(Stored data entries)
Start of Block
-- ==== Sys2Proof/Certificates/Slice0/Obligations.lean ====
section
/-! DEFINITION. The statements for the provers, family by family of the opcode table. A conjunct of a statement holds for all the states and operands that its hypotheses admit; what no hypothesis names may be anything. -/

open Sys2Proof Sys2Proof.Machine

/-! Small cores (R264 to R268). -/

/-- R266, Table 9-7: on a core that executes its next instruction, ADD to MUL write RD = RA op RB modulo 2^64 (shifts by RB[5:0]), ADDI
writes RA plus the signed IMM16 and LUI the signed IMM16 moved up 16 places; x0 stays zero, the PC goes on one word, and nothing else
changes.

R193, R266: CVT writes RD alone. INT32 to INT64 extends the sign, INT64 to INT32 of a number in range keeps its value, and what the
manual does not state is a free value: the instruction completes for every pair of formats. -/
def Obligations.SmallCoreArithmeticAndConvert : Prop :=
  (∀ (s : State) (t c rd ra rb : Nat) (imm : BitVec 16), rd < 32 → coreReady s t c →
     let R := fun r => xreg (coreOf s t c) r
     let writes := fun (i : Instr) (v : W64) => ∃ u, exec i s = .next u ∧ coreWrote s u t c rd v
     writes (.add t c rd ra rb) (R ra + R rb) ∧ writes (.sub t c rd ra rb) (R ra - R rb) ∧ writes (.and t c rd ra rb) (R ra &&& R rb)
       ∧ writes (.or t c rd ra rb) (R ra ||| R rb) ∧ writes (.xor t c rd ra rb) (R ra ^^^ R rb)
       ∧ writes (.shl t c rd ra rb) (R ra <<< ((R rb).toNat % 64)) ∧ writes (.shr t c rd ra rb) (R ra >>> ((R rb).toNat % 64))
       ∧ writes (.sra t c rd ra rb) ((R ra).sshiftRight ((R rb).toNat % 64)) ∧ writes (.mul t c rd ra rb) (R ra * R rb)
       ∧ writes (.addi t c rd ra imm) (R ra + imm.signExtend 64) ∧ writes (.lui t c rd imm) (imm.signExtend 64 <<< 16))
    ∧ (∀ (s : State) (t c rd ra : Nat), rd < 32 → coreReady s t c →
        let v := xreg (coreOf s t c) ra
        (∃ u, exec (.cvt t c rd ra 5 6) s = .next u ∧ coreWrote s u t c rd ((v.truncate 32).signExtend 64))
          ∧ ((-(2 ^ 31) ≤ v.toInt ∧ v.toInt < 2 ^ 31) →
              ∃ u, exec (.cvt t c rd ra 6 5) s = .next u ∧ coreWrote s u t c rd (BitVec.ofNat 64 (v.toNat % 2 ^ 32)))
          ∧ ∀ a b, ∃ u w, exec (.cvt t c rd ra a b) s = .next u ∧ coreWrote { s with free := u.free } u t c rd w)

/-- R266: LD reads 1, 2, 4 or 8 bytes of local store, zero-extended, into RD; ST writes the low bytes of RD there and no other byte.
The width and the address come from IMM11 as the rule below Table 9-7 says.

R266: the branches compare RD with RA as signed numbers and, when the comparison holds, go to PC + IMM11 × 4, else to the next word; JMP
goes to RA + IMM16 × 4. No register changes. -/
def Obligations.SmallCoreMemoryAndBranches : Prop :=
  (∀ (s : State) (t c rd ra : Nat) (imm : BitVec 11), rd < 32 → coreReady s t c → Memory.wf s.scratch = true →
     let R := fun r => xreg (coreOf s t c) r
     let n := 2 ^ (imm.toNat % 4)
     let a := (R ra + (imm &&& 0x7FC).signExtend 64).toNat
     a + n ≤ localSize → a % n = 0 →
     (∃ u, exec (.scLd t c rd ra imm) s = .next u ∧ coreWrote s u t c rd (BitVec.ofNat 64 (ofLe (Memory.readN s.scratch (localKey t c a) n))))
       ∧ ∃ u, exec (.scSt t c rd ra imm) s = .next u
         ∧ (∀ j, Memory.read u.scratch j
             = if localKey t c a ≤ j ∧ j < localKey t c a + n then (leBytes n (R rd).toNat).getD (j - localKey t c a) 0 else Memory.read s.scratch j)
         ∧ (∀ r, xreg (coreOf u t c) r = R r) ∧ (coreOf u t c).pc = (coreOf s t c).pc + 4
         ∧ u = { s with tiles := u.tiles, scratch := u.scratch, scrPoison := u.scrPoison, scrLatent := u.scrLatent })
    ∧ (∀ (s : State) (t c rd ra : Nat) (imm : BitVec 11) (far : BitVec 16), coreReady s t c →
        let R := fun r => xreg (coreOf s t c) r
        let pc := (coreOf s t c).pc
        let goes := fun (i : Instr) (n : Nat) => ∃ u, exec i s = .next u ∧ coreWent s u t c n
        let dest := (((pc : Int) + imm.toInt * 4) % 2 ^ 64).toNat
        goes (.beq t c rd ra imm) (if R rd = R ra then dest else pc + 4) ∧ goes (.bne t c rd ra imm) (if R rd ≠ R ra then dest else pc + 4)
          ∧ goes (.blt t c rd ra imm) (if (R rd).toInt < (R ra).toInt then dest else pc + 4)
          ∧ goes (.bge t c rd ra imm) (if (R ra).toInt ≤ (R rd).toInt then dest else pc + 4)
          ∧ goes (.jmp t c ra far) ((((R ra).toNat : Int) + far.toInt * 4) % 2 ^ 64).toNat)

/-- R265 to R268: SCIN and SCOUT of a length and ranges that are allowed join the core's transfers, and SCWAIT waits while any remains;
the end of the oldest one moves its bytes and with the last one a core that waits goes on; HALT ends the handler on the core; FAULT raises
HANDLER_FAULT for the tile with the handler in DETAIL.

R264, R265, R268: the first handler of a tile's launch queue starts on every core of its range once all are free, each with its PC at
ENTRY, x1 its index in the range, x2 the work item of its launch, x3 PARAM and x4 the seed; a handler whose cores have all ended raises its event counter by 1; a core that
reaches MAXCYC raises HANDLER_FAULT. -/
def Obligations.SmallCoreTransfersAndHandlers : Prop :=
  (∀ (s : State) (t c rd ra rb : Nat), coreReady s t c →
     let x := coreOf s t c
     let R := fun r => xreg x r
     (((R rb).toNat ≤ 4096 ∧ (R rb).toNat % 8 = 0 ∧ (R rd).toNat + (R rb).toNat ≤ localSize ∧ (R ra).toNat + (R rb).toNat ≤ scrTop s) →
         ∃ u, exec (.scin t c rd ra rb) s = .next u ∧ onlyCore s u t c
           ∧ (coreOf u t c).xfers = x.xfers ++ [(false, (R rd).toNat, (R ra).toNat, (R rb).toNat)] ∧ (coreOf u t c).pc = x.pc + 4)
       ∧ (((R rb).toNat ≤ 4096 ∧ (R rb).toNat % 8 = 0 ∧ (R ra).toNat + (R rb).toNat ≤ localSize ∧ (R rd).toNat + (R rb).toNat ≤ scrTop s) →
         ∃ u, exec (.scout t c rd ra rb) s = .next u ∧ onlyCore s u t c
           ∧ (coreOf u t c).xfers = x.xfers ++ [(true, (R rd).toNat, (R ra).toNat, (R rb).toNat)] ∧ (coreOf u t c).pc = x.pc + 4)
       ∧ (∃ u, exec (.scwait t c) s = .next u ∧ onlyCore s u t c ∧ (coreOf u t c).waiting = !x.xfers.isEmpty)
       ∧ (∃ u, exec (.scHalt t c) s = .next u ∧ onlyCore s u t c ∧ (coreOf u t c).running = none)
       ∧ (s.str.running = true → s.str.exc = none →
         ∃ u e, exec (.scFault t c) s = .next u ∧ u.str.exc = some e ∧ e.cause = 0x0B ∧ e.tile = t ∧ some e.detail = x.running
           ∧ u = { s with str := u.str, tiles := u.tiles })
       ∧ ∀ dst src n r, Memory.wf s.scratch = true → x.xfers = (false, dst, src, n) :: r →
         ∃ u, exec (.scTransferEnd t c) s = .next u ∧ (coreOf u t c).xfers = r ∧ (coreOf u t c).waiting = (x.waiting && !r.isEmpty)
           ∧ (∀ j, Memory.read u.scratch j
               = if localKey t c dst ≤ j ∧ j < localKey t c dst + n then (Memory.readN s.scratch (scrKey t src) n).getD (j - localKey t c dst) 0
                 else Memory.read s.scratch j))
    ∧ (∀ (s : State) (t h : Nat) (l : Launch) (r : List Launch), let e := handlerOf s l.h
        ((tileOf s t).launchQ = l :: r → (∀ c, e.first ≤ c ∧ c ≤ e.first + e.count → (coreOf s t c).running = none ∧ (coreOf s t c).xfers = []) →
          ∃ u, exec (.handlerStart t) s = .next u ∧ (tileOf u t).launchQ = r ∧ (tileOf u t).handlers = (tileOf s t).handlers ++ [l]
            ∧ (∀ c, e.first ≤ c ∧ c ≤ e.first + e.count →
                (coreOf u t c).running = some l.h ∧ (coreOf u t c).pc = e.entry ∧ xreg (coreOf u t c) 1 = BitVec.ofNat 64 (c - e.first)
                  ∧ xreg (coreOf u t c) 2 = BitVec.ofNat 64 l.item ∧ xreg (coreOf u t c) 3 = e.param ∧ xreg (coreOf u t c) 4 = s.str.seed)
            ∧ u = { s with tiles := u.tiles })
          ∧ ((tileOf s t).handlers = l :: r → (∀ c, e.first ≤ c ∧ c ≤ e.first + e.count → (coreOf s t c).running = none ∧ (coreOf s t c).xfers = []) →
            ∃ u, exec (.handlerEnd t l.h) s = .next u ∧ (tileOf u t).handlers = r ∧ (tileOf u t).ec.get l.ec 0 = (tileOf s t).ec.get l.ec 0 + 1
              ∧ u = { s with tiles := u.tiles, str := { s.str with waits := u.str.waits } })
          ∧ ∀ c, (coreOf s t c).running = some h → (handlerOf s h).maxcyc ≤ (coreOf s t c).cycles → s.str.running = true → s.str.exc = none →
            ∃ u x, exec (.handlerMaxcyc t c) s = .next u ∧ u.str.exc = some x ∧ x.cause = 0x0B ∧ x.tile = t ∧ x.detail = h)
End of Block
__Exercise objective__.
Begin at the line above that has "let a := (R" and stop after the line that has "ra).toInt then dest else pc + 4)", copying each line exactly and adding nothing else.

__Solution__.
     let a := (R ra + (imm &&& 0x7FC).signExtend 64).toNat
     a + n ≤ localSize → a % n = 0 →
     (∃ u, exec (.scLd t c rd ra imm) s = .next u ∧ coreWrote s u t c rd (BitVec.ofNat 64 (ofLe (Memory.readN s.scratch (localKey t c a) n))))
       ∧ ∃ u, exec (.scSt t c rd ra imm) s = .next u
         ∧ (∀ j, Memory.read u.scratch j
             = if localKey t c a ≤ j ∧ j < localKey t c a + n then (leBytes n (R rd).toNat).getD (j - localKey t c a) 0 else Memory.read s.scratch j)
         ∧ (∀ r, xreg (coreOf u t c) r = R r) ∧ (coreOf u t c).pc = (coreOf s t c).pc + 4
         ∧ u = { s with tiles := u.tiles, scratch := u.scratch, scrPoison := u.scrPoison, scrLatent := u.scrLatent })
    ∧ (∀ (s : State) (t c rd ra : Nat) (imm : BitVec 11) (far : BitVec 16), coreReady s t c →
        let R := fun r => xreg (coreOf s t c) r
        let pc := (coreOf s t c).pc
        let goes := fun (i : Instr) (n : Nat) => ∃ u, exec i s = .next u ∧ coreWent s u t c n
        let dest := (((pc : Int) + imm.toInt * 4) % 2 ^ 64).toNat
        goes (.beq t c rd ra imm) (if R rd = R ra then dest else pc + 4) ∧ goes (.bne t c rd ra imm) (if R rd ≠ R ra then dest else pc + 4)
          ∧ goes (.blt t c rd ra imm) (if (R rd).toInt < (R ra).toInt then dest else pc + 4)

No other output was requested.